(Excerpted records)
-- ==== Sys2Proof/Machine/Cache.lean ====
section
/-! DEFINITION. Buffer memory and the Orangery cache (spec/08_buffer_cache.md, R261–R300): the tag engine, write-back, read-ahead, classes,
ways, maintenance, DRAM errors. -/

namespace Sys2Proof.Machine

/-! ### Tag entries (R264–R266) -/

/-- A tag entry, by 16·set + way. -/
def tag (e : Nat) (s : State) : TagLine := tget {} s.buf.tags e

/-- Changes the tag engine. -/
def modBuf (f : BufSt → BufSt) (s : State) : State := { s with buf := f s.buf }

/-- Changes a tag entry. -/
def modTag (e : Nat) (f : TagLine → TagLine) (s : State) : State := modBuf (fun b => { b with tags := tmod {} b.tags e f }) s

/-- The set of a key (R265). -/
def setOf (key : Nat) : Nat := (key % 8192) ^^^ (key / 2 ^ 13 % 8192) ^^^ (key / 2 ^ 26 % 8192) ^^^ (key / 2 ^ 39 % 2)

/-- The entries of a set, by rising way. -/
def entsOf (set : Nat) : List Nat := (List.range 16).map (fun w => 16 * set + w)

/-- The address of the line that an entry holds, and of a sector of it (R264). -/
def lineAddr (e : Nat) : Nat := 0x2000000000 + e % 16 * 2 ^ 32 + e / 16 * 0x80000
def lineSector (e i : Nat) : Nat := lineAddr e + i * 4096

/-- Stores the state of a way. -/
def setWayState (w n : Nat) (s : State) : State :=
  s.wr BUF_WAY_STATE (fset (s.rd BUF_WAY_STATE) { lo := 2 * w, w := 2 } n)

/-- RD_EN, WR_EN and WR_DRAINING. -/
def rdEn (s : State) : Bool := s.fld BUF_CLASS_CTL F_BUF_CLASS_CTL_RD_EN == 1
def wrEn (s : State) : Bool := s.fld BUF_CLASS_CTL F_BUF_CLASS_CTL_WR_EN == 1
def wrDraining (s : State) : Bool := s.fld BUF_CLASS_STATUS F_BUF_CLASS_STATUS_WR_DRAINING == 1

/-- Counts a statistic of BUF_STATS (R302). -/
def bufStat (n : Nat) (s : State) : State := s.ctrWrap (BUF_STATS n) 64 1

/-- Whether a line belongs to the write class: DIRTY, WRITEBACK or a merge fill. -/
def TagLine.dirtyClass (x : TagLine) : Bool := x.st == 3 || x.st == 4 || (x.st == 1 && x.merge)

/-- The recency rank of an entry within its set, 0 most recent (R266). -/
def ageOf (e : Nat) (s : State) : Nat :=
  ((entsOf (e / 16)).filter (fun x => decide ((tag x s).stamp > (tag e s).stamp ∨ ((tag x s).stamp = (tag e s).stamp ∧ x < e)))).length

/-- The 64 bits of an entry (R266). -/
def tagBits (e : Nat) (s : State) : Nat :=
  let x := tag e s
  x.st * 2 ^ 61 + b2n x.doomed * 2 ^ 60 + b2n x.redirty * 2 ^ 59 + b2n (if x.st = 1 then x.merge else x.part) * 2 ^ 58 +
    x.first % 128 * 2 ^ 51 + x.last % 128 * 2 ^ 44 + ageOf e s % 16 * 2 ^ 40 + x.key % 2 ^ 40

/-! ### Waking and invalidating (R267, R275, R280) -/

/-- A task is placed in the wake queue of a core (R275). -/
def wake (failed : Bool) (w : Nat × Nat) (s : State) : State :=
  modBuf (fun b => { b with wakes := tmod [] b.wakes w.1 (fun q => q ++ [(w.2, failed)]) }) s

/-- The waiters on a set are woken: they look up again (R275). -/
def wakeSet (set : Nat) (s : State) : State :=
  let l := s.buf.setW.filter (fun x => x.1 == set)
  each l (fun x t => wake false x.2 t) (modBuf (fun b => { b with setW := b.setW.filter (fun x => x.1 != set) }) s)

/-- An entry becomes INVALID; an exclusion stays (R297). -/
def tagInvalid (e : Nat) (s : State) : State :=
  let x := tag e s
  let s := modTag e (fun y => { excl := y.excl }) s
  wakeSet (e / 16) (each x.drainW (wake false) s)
(End Excerpted records)
An exact copy of all the records is the expected answer.

§ **Response area**
-- ==== Sys2Proof/Machine/Cache.lean ====
section
/-! DEFINITION. Buffer memory and the Orangery cache (spec/08_buffer_cache.md, R261–R300): the tag engine, write-back, read-ahead, classes,
ways, maintenance, DRAM errors. -/

namespace Sys2Proof.Machine

/-! ### Tag entries (R264–R266) -/

/-- A tag entry, by 16·set + way. -/
def tag (e : Nat) (s : State) : TagLine := tget {} s.buf.tags e

/-- Changes the tag engine. -/
def modBuf (f : BufSt → BufSt) (s : State) : State := { s with buf := f s.buf }

/-- Changes a tag entry. -/
def modTag (e : Nat) (f : TagLine → TagLine) (s : State) : State := modBuf (fun b => { b with tags := tmod {} b.tags e f }) s

/-- The set of a key (R265). -/
def setOf (key : Nat) : Nat := (key % 8192) ^^^ (key / 2 ^ 13 % 8192) ^^^ (key / 2 ^ 26 % 8192) ^^^ (key / 2 ^ 39 % 2)

/-- The entries of a set, by rising way. -/
def entsOf (set : Nat) : List Nat := (List.range 16).map (fun w => 16 * set + w)

/-- The address of the line that an entry holds, and of a sector of it (R264). -/
def lineAddr (e : Nat) : Nat := 0x2000000000 + e % 16 * 2 ^ 32 + e / 16 * 0x80000
def lineSector (e i : Nat) : Nat := lineAddr e + i * 4096

/-- Stores the state of a way. -/
def setWayState (w n : Nat) (s : State) : State :=
  s.wr BUF_WAY_STATE (fset (s.rd BUF_WAY_STATE) { lo := 2 * w, w := 2 } n)

/-- RD_EN, WR_EN and WR_DRAINING. -/
def rdEn (s : State) : Bool := s.fld BUF_CLASS_CTL F_BUF_CLASS_CTL_RD_EN == 1
def wrEn (s : State) : Bool := s.fld BUF_CLASS_CTL F_BUF_CLASS_CTL_WR_EN == 1
def wrDraining (s : State) : Bool := s.fld BUF_CLASS_STATUS F_BUF_CLASS_STATUS_WR_DRAINING == 1

/-- Counts a statistic of BUF_STATS (R302). -/
def bufStat (n : Nat) (s : State) : State := s.ctrWrap (BUF_STATS n) 64 1

/-- Whether a line belongs to the write class: DIRTY, WRITEBACK or a merge fill. -/
def TagLine.dirtyClass (x : TagLine) : Bool := x.st == 3 || x.st == 4 || (x.st == 1 && x.merge)

/-- The recency rank of an entry within its set, 0 most recent (R266). -/
def ageOf (e : Nat) (s : State) : Nat :=
  ((entsOf (e / 16)).filter (fun x => decide ((tag x s).stamp > (tag e s).stamp ∨ ((tag x s).stamp = (tag e s).stamp ∧ x < e)))).length

/-- The 64 bits of an entry (R266). -/
def tagBits (e : Nat) (s : State) : Nat :=
  let x := tag e s
  x.st * 2 ^ 61 + b2n x.doomed * 2 ^ 60 + b2n x.redirty * 2 ^ 59 + b2n (if x.st = 1 then x.merge else x.part) * 2 ^ 58 +
    x.first % 128 * 2 ^ 51 + x.last % 128 * 2 ^ 44 + ageOf e s % 16 * 2 ^ 40 + x.key % 2 ^ 40

/-! ### Waking and invalidating (R267, R275, R280) -/

/-- A task is placed in the wake queue of a core (R275). -/
def wake (failed : Bool) (w : Nat × Nat) (s : State) : State :=
  modBuf (fun b => { b with wakes := tmod [] b.wakes w.1 (fun q => q ++ [(w.2, failed)]) }) s

/-- The waiters on a set are woken: they look up again (R275). -/
def wakeSet (set : Nat) (s : State) : State :=
  let l := s.buf.setW.filter (fun x => x.1 == set)
  each l (fun x t => wake false x.2 t) (modBuf (fun b => { b with setW := b.setW.filter (fun x => x.1 != set) }) s)

/-- An entry becomes INVALID; an exclusion stays (R297). -/
def tagInvalid (e : Nat) (s : State) : State :=
  let x := tag e s
  let s := modTag e (fun y => { excl := y.excl }) s
  wakeSet (e / 16) (each x.drainW (wake false) s)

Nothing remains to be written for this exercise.